- [WORK TASK]: Only the lines of the data below from the one with "let (v, sat)" through the one with "List α → List β" are wanted. Repeat them exactly.
═════ THE DATA ═════
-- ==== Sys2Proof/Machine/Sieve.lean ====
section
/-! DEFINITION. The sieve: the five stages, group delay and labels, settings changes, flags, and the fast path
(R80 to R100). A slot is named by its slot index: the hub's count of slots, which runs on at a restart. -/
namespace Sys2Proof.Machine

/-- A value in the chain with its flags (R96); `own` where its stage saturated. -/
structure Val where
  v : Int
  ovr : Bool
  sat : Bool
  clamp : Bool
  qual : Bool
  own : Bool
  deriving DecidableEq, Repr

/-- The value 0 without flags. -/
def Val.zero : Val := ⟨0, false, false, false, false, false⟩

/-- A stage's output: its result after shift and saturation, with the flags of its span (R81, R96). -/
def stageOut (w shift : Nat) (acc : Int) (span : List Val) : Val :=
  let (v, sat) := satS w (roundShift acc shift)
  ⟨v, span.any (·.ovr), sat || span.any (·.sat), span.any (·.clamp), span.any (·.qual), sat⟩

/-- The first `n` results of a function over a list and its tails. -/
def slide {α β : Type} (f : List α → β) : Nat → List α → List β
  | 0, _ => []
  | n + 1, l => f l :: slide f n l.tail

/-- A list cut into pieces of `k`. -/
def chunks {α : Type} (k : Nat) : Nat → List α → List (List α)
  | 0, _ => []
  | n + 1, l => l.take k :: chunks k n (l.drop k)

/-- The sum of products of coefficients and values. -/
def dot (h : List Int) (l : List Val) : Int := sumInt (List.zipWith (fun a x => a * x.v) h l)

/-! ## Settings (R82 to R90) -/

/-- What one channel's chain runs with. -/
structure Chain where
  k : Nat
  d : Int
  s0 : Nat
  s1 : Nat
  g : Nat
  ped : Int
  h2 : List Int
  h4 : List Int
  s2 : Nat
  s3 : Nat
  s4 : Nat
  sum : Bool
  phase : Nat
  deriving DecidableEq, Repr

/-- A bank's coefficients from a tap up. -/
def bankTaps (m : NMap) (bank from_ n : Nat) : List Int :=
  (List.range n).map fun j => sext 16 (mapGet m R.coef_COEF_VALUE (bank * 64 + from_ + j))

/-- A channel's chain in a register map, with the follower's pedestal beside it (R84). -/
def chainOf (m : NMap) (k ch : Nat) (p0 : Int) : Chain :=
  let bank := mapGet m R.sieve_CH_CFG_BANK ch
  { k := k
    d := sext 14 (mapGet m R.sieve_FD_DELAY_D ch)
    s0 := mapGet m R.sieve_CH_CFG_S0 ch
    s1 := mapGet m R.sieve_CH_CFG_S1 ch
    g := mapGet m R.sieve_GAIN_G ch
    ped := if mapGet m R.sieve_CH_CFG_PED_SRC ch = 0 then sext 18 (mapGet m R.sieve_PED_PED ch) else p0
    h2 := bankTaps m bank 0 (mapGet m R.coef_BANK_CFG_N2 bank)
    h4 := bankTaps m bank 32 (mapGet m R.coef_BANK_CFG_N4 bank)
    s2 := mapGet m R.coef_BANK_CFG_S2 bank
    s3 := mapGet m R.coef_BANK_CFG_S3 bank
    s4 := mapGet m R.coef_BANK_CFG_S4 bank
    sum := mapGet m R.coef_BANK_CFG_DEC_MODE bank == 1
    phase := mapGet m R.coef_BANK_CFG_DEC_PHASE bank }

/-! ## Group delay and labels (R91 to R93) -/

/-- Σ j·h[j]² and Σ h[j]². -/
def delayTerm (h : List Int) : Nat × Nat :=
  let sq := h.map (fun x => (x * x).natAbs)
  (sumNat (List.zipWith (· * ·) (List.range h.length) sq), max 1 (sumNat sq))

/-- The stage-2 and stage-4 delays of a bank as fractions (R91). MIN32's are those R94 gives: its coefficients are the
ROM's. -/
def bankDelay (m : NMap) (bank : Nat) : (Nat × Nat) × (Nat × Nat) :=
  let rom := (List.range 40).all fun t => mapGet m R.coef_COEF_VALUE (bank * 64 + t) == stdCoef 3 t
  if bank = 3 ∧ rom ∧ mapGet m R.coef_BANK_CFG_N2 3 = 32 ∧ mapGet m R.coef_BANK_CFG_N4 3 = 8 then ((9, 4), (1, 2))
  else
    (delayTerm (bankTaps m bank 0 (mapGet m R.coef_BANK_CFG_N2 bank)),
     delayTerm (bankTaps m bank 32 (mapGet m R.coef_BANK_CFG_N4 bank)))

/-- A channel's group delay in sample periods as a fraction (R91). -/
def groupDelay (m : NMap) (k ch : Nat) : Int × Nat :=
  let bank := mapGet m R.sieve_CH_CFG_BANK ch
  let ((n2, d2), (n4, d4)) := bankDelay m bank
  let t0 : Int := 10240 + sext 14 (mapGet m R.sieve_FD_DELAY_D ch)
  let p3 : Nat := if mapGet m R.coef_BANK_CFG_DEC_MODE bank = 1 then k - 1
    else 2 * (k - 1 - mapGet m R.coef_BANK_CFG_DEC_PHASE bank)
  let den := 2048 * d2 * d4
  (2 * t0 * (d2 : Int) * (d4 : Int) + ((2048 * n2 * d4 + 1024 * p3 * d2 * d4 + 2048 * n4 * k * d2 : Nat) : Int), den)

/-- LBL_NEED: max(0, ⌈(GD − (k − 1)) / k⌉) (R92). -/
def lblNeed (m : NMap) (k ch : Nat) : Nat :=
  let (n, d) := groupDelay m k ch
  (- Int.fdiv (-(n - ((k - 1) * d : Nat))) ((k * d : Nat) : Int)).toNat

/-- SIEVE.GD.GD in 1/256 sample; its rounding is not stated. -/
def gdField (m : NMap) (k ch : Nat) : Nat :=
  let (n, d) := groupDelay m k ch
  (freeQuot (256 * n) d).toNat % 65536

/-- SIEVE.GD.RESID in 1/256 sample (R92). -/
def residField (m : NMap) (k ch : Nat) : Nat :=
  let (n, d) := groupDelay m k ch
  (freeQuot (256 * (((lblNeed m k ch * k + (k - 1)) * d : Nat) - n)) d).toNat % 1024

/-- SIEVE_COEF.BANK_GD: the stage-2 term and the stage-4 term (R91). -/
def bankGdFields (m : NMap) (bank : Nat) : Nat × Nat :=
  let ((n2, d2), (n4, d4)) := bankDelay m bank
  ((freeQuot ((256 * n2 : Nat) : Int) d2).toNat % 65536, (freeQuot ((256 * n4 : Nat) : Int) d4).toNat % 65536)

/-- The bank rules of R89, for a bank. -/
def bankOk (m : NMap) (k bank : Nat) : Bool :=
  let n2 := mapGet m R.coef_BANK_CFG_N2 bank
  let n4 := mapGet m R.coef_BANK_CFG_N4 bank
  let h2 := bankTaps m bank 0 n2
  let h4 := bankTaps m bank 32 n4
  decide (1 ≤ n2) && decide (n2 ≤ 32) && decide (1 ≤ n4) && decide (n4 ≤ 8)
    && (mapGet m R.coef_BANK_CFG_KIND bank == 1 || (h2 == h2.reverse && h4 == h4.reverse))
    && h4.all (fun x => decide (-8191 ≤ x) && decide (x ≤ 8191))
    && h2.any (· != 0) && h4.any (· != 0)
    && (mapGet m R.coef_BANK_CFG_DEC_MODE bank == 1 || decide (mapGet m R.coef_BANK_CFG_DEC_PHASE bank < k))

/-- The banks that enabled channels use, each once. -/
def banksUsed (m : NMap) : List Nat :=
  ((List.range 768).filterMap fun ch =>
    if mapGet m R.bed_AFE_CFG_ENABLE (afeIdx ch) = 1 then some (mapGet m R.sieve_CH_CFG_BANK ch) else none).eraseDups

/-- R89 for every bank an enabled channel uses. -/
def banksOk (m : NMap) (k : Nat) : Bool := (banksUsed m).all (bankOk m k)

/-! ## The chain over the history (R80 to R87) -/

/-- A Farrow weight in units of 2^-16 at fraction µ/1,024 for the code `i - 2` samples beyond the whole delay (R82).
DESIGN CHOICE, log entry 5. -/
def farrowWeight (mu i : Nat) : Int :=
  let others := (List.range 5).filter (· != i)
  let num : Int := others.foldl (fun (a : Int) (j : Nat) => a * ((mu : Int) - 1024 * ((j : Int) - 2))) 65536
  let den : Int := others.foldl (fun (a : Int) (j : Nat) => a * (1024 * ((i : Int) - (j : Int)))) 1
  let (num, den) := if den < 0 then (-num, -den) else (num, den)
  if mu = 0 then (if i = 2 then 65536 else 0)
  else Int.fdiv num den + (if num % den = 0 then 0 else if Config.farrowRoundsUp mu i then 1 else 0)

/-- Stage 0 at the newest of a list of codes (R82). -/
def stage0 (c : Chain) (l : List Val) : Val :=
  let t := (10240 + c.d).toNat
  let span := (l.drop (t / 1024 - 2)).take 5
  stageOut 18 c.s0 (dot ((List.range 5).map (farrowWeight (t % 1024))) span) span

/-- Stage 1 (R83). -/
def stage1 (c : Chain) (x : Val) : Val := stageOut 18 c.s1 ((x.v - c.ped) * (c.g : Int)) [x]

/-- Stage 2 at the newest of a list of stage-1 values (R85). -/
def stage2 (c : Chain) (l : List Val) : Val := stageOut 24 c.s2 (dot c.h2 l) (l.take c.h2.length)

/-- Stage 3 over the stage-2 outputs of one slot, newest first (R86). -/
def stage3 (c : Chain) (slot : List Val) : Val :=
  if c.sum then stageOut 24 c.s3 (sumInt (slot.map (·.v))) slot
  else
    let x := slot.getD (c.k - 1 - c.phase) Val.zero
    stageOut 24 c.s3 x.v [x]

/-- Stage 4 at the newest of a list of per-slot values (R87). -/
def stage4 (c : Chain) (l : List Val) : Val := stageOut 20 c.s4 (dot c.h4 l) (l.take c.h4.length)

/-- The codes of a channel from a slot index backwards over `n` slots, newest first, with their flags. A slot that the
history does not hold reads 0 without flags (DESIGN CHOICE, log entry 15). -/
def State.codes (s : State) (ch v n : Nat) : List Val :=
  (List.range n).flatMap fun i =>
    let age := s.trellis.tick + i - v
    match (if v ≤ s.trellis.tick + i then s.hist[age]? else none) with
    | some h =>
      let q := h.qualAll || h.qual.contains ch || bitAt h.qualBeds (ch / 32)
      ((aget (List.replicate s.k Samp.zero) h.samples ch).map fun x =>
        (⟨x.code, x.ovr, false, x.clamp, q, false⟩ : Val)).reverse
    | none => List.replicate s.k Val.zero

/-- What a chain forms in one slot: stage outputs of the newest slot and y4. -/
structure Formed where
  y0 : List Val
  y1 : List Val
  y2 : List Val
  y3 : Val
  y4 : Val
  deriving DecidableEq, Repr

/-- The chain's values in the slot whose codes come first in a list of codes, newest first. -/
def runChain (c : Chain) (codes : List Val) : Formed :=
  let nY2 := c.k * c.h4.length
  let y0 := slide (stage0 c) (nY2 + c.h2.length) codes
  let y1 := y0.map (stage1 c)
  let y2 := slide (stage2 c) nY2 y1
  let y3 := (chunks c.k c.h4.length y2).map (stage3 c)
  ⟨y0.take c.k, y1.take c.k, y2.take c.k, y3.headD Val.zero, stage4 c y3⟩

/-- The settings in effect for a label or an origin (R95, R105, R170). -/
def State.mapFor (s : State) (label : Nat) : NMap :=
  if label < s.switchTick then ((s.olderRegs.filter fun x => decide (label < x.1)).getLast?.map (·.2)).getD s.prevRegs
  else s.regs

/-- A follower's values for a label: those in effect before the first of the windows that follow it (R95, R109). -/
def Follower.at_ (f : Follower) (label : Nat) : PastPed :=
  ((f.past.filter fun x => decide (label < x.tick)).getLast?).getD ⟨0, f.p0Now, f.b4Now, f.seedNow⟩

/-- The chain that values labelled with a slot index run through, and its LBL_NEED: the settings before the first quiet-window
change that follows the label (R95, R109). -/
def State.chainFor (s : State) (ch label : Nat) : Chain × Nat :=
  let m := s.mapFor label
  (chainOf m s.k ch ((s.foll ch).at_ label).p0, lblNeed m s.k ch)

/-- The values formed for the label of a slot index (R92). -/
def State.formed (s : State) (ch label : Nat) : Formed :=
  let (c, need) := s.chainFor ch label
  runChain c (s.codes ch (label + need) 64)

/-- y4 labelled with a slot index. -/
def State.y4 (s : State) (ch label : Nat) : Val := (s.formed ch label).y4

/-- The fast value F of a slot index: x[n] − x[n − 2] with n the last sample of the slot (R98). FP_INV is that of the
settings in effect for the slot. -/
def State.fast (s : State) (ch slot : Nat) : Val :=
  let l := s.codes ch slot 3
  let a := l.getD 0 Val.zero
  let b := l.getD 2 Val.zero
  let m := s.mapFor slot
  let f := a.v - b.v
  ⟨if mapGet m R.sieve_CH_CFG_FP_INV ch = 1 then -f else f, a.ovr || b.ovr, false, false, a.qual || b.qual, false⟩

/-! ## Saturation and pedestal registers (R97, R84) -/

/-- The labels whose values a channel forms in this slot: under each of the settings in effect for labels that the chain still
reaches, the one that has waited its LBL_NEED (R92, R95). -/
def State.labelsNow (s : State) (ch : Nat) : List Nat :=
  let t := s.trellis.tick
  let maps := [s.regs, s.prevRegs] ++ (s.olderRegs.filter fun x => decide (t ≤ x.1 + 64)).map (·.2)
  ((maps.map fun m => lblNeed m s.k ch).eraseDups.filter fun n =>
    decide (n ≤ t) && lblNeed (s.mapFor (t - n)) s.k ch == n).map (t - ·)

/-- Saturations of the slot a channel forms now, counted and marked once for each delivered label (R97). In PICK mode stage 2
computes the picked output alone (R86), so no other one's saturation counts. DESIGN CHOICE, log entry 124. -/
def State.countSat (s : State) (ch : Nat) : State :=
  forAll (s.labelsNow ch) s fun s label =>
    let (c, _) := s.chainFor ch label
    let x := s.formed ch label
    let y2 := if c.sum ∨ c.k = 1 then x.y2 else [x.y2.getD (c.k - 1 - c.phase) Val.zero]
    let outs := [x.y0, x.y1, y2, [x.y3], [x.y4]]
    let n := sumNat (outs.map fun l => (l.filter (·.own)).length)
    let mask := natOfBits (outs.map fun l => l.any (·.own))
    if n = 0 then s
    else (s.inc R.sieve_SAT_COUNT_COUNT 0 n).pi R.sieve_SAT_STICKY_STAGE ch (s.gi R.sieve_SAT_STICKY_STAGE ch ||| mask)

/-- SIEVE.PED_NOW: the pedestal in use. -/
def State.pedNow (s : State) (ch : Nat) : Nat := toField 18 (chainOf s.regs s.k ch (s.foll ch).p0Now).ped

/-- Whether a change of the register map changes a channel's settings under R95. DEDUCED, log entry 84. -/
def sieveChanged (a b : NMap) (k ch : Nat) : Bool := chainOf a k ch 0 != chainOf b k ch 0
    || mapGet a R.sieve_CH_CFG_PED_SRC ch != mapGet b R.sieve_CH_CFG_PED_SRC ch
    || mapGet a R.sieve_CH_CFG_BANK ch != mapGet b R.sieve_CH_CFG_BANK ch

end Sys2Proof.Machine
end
═════
═════ THE DATA ═════
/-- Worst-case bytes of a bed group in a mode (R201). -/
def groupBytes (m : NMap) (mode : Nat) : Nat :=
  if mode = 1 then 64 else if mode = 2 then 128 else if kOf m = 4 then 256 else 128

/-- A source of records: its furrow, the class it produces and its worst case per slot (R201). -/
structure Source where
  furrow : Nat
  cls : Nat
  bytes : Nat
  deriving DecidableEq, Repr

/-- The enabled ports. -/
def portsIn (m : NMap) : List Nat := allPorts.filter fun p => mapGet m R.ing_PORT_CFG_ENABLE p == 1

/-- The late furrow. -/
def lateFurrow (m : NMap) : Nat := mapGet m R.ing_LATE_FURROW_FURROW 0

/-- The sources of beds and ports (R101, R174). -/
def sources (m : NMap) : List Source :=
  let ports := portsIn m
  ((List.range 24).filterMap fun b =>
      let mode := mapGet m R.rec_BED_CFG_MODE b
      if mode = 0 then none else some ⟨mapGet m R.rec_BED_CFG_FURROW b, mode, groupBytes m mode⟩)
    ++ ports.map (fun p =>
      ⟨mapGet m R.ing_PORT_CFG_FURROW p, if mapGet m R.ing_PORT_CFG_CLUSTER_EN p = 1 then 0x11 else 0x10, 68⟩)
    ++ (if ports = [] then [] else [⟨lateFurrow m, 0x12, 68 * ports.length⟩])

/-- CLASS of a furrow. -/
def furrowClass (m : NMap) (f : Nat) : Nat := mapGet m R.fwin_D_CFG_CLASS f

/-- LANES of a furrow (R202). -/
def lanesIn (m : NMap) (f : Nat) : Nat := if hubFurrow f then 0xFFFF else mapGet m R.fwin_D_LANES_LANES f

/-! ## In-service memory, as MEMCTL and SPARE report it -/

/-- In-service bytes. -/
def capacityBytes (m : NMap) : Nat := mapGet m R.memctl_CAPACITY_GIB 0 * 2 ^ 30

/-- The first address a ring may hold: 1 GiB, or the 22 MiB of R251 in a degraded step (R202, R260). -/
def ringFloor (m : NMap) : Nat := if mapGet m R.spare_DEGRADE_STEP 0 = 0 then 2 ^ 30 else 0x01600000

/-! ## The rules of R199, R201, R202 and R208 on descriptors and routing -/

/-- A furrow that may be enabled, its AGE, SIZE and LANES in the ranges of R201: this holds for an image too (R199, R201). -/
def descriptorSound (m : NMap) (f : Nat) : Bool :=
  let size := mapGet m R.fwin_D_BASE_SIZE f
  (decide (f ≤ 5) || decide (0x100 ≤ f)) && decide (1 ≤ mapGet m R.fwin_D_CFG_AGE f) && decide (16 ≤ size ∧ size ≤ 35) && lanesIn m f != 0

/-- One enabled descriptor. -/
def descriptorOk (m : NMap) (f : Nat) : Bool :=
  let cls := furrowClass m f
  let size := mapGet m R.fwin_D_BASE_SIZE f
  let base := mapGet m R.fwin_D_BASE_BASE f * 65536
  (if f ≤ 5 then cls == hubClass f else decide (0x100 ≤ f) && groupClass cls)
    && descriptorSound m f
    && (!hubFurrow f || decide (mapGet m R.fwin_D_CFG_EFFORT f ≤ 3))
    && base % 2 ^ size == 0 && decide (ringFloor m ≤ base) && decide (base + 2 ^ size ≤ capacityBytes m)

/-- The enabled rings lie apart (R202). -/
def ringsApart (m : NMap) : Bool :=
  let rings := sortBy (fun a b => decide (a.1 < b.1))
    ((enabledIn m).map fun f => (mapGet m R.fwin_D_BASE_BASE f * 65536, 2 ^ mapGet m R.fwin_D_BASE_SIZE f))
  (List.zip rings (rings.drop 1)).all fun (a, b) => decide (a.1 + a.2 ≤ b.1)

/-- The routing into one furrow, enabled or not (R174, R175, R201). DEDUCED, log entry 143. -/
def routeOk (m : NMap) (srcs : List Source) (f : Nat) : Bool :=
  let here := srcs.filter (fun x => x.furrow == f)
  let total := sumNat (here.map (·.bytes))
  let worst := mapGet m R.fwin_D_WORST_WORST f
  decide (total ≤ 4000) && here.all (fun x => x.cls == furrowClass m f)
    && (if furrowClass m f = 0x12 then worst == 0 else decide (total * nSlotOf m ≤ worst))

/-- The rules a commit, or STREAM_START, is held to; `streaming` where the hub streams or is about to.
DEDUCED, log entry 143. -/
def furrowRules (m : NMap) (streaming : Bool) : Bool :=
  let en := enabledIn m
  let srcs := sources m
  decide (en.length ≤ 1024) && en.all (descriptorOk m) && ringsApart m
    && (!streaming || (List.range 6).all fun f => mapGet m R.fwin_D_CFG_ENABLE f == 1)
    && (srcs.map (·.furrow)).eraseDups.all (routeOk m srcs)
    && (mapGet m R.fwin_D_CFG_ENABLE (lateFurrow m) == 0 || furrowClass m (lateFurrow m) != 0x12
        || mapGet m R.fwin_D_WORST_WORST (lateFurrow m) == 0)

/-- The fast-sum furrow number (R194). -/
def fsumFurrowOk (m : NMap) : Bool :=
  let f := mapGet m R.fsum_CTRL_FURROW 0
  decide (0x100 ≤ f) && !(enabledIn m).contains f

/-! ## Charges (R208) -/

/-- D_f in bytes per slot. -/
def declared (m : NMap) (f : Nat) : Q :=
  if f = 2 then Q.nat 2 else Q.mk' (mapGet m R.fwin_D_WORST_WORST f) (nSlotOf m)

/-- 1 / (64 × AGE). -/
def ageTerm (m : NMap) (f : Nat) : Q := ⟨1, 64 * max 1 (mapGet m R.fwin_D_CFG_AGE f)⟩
═════
- [TASK SOLUTION]:
  let (v, sat) := satS w (roundShift acc shift)
  ⟨v, span.any (·.ovr), sat || span.any (·.sat), span.any (·.clamp), span.any (·.qual), sat⟩

/-- The first `n` results of a function over a list and its tails. -/
def slide {α β : Type} (f : List α → β) : Nat → List α → List β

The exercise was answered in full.